*** Extracted material

/-! ### The spacing of the due steps -/

/-- After `n` edges since its reload, a divider holds `count` and has made `due` steps due. -/
def DividerAfter (divisor n count due : Nat) : Prop := count < divisor ∧ count + n + 1 = divisor * (due + 1)

section
variable {divisor n count due : Nat}

theorem DividerAfter.start (h : 0 < divisor) : DividerAfter divisor 0 (divisor - 1) 0 :=
  ⟨Nat.sub_one_lt_of_lt h, by omega⟩

/-- One more edge makes a step due exactly when the divider is at 0 (50_clock_and_timers.md R174, R175). -/
theorem DividerAfter.edge (h : DividerAfter divisor n count due) :
    DividerAfter divisor (n + 1) (dividerNext count divisor) (due + if count = 0 then 1 else 0) := by
  obtain ⟨hlt, hsum⟩ := h
  refine ⟨dividerNext_lt hlt, ?_⟩
  unfold dividerNext
  split
  · rw [Nat.mul_succ]; omega
  · rw [Nat.add_zero, ← hsum]; omega

/-- One step is due per `divisor` edges. -/
theorem DividerAfter.due_eq (h : DividerAfter divisor n count due) : due = n / divisor := by
  obtain ⟨hlt, hsum⟩ := h
  rw [Nat.mul_succ] at hsum
  refine (Nat.div_eq_of_lt_le ?_ ?_).symm
  · rw [Nat.mul_comm]; omega
  · rw [Nat.succ_mul, Nat.mul_comm]; omega

end

/-- After `n` clock edges in a row each divider has made the steps due that the schedule holds. -/
def EdgesTaken (s : State) (keysIn : Keys) (quitIn : Bool) (n : Nat) (t : State) : Prop :=
  t.params = s.params ∧
  DividerAfter s.params.tickDiv n t.tdiv (t.schedule.count (.tick keysIn quitIn)) ∧
  DividerAfter s.params.instrDiv n t.idiv (t.schedule.count .instruction)

section
variable {s t : State} {keysIn : Keys} {quitIn : Bool} {n : Nat}

theorem EdgesTaken.edge (h : EdgesTaken s keysIn quitIn n t) :
    EdgesTaken s keysIn quitIn (n + 1) (clockEdge keysIn quitIn t) := by
  obtain ⟨hparams, htick, hinstr⟩ := h
  have ticks : (clockEdge keysIn quitIn t).schedule.count (.tick keysIn quitIn) =
      t.schedule.count (.tick keysIn quitIn) + if t.tdiv = 0 then 1 else 0 := by
    by_cases ht : t.tdiv = 0 <;> by_cases hi : t.idiv = 0 <;> simp [clockEdge, ht, hi]
  have instructions : (clockEdge keysIn quitIn t).schedule.count .instruction =
      t.schedule.count .instruction + if t.idiv = 0 then 1 else 0 := by
    by_cases ht : t.tdiv = 0 <;> by_cases hi : t.idiv = 0 <;> simp [clockEdge, ht, hi]
  refine ⟨hparams, ?_, ?_⟩
  · rw [ticks]; exact hparams ▸ htick.edge
  · rw [instructions]; exact hparams ▸ hinstr.edge

theorem edgesTaken_iterate (h : EdgesTaken s keysIn quitIn 0 s) (n : Nat) :
    EdgesTaken s keysIn quitIn n ((clockEdge keysIn quitIn)^[n] s) := by
  induction n with
  | zero => exact h
  | succ n ih => rw [Function.iterate_succ_apply']; exact ih.edge

end

/-- Settles O59, by induction on the number of edges. -/
theorem clockEdgesSpaceTheSteps : Obligations.ClockEdgesSpaceTheSteps := by
  intro s keysIn quitIn n hs htick hinstr ht hi
  have start : EdgesTaken s keysIn quitIn 0 s := by
    refine ⟨rfl, ?_, ?_⟩
    · rw [hs, ht]; exact .start htick
    · rw [hs, hi]; exact .start hinstr
  obtain ⟨-, ticks, instructions⟩ := edgesTaken_iterate start n
  exact ⟨ticks.due_eq, instructions.due_eq⟩

end Sys2Proof.Machine
end

section
/-! Faults (60_exceptions.md R260 to R267): which instruction raises which, and what a step that faults records. -/

namespace Sys2Proof.Machine

/-- Settles O48: an instruction that does not keep `RUN` has raised one of the faults the table lists for it. -/
theorem faultsOnlyWhereTheTableSays : Obligations.FaultsOnlyWhereTheTableSays := by
  intro i s t h hs ht
  rcases exec_keepsOrFaults h with ⟨hrun, -⟩ | ⟨cause, addr, hmay, -, hfault, -⟩
  · exact absurd (hrun ▸ ht) hs
  · rw [hfault]
    cases cause with
    | none => exact hmay.elim
    | boundsFault => exact .inl ⟨rfl, hmay⟩
    | stackUnderflow => exact .inr (.inl ⟨rfl, hmay⟩)
    | stackOverflow => exact .inr (.inr ⟨rfl, hmay⟩)

/-- The word `FAULT.instr` holds after a fault at `pc` (10_state.md R35). -/
def State.faultWord (s : State) : Option Word := if s.pc.toNat ≤ 0xFFE then some (s.wordAt s.pc.toNat) else none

******

* Exercise requirements:
Set down, exactly as they stand above, the lines starting with the line with "EdgesTaken s keysIn quitIn (n" and going on through the line with "t.schedule.count (.tick keysIn quitIn) +", and no others.

* Response to this exercise:
    EdgesTaken s keysIn quitIn (n + 1) (clockEdge keysIn quitIn t) := by
  obtain ⟨hparams, htick, hinstr⟩ := h
  have ticks : (clockEdge keysIn quitIn t).schedule.count (.tick keysIn quitIn) =
      t.schedule.count (.tick keysIn quitIn) + if t.tdiv = 0 then 1 else 0 := by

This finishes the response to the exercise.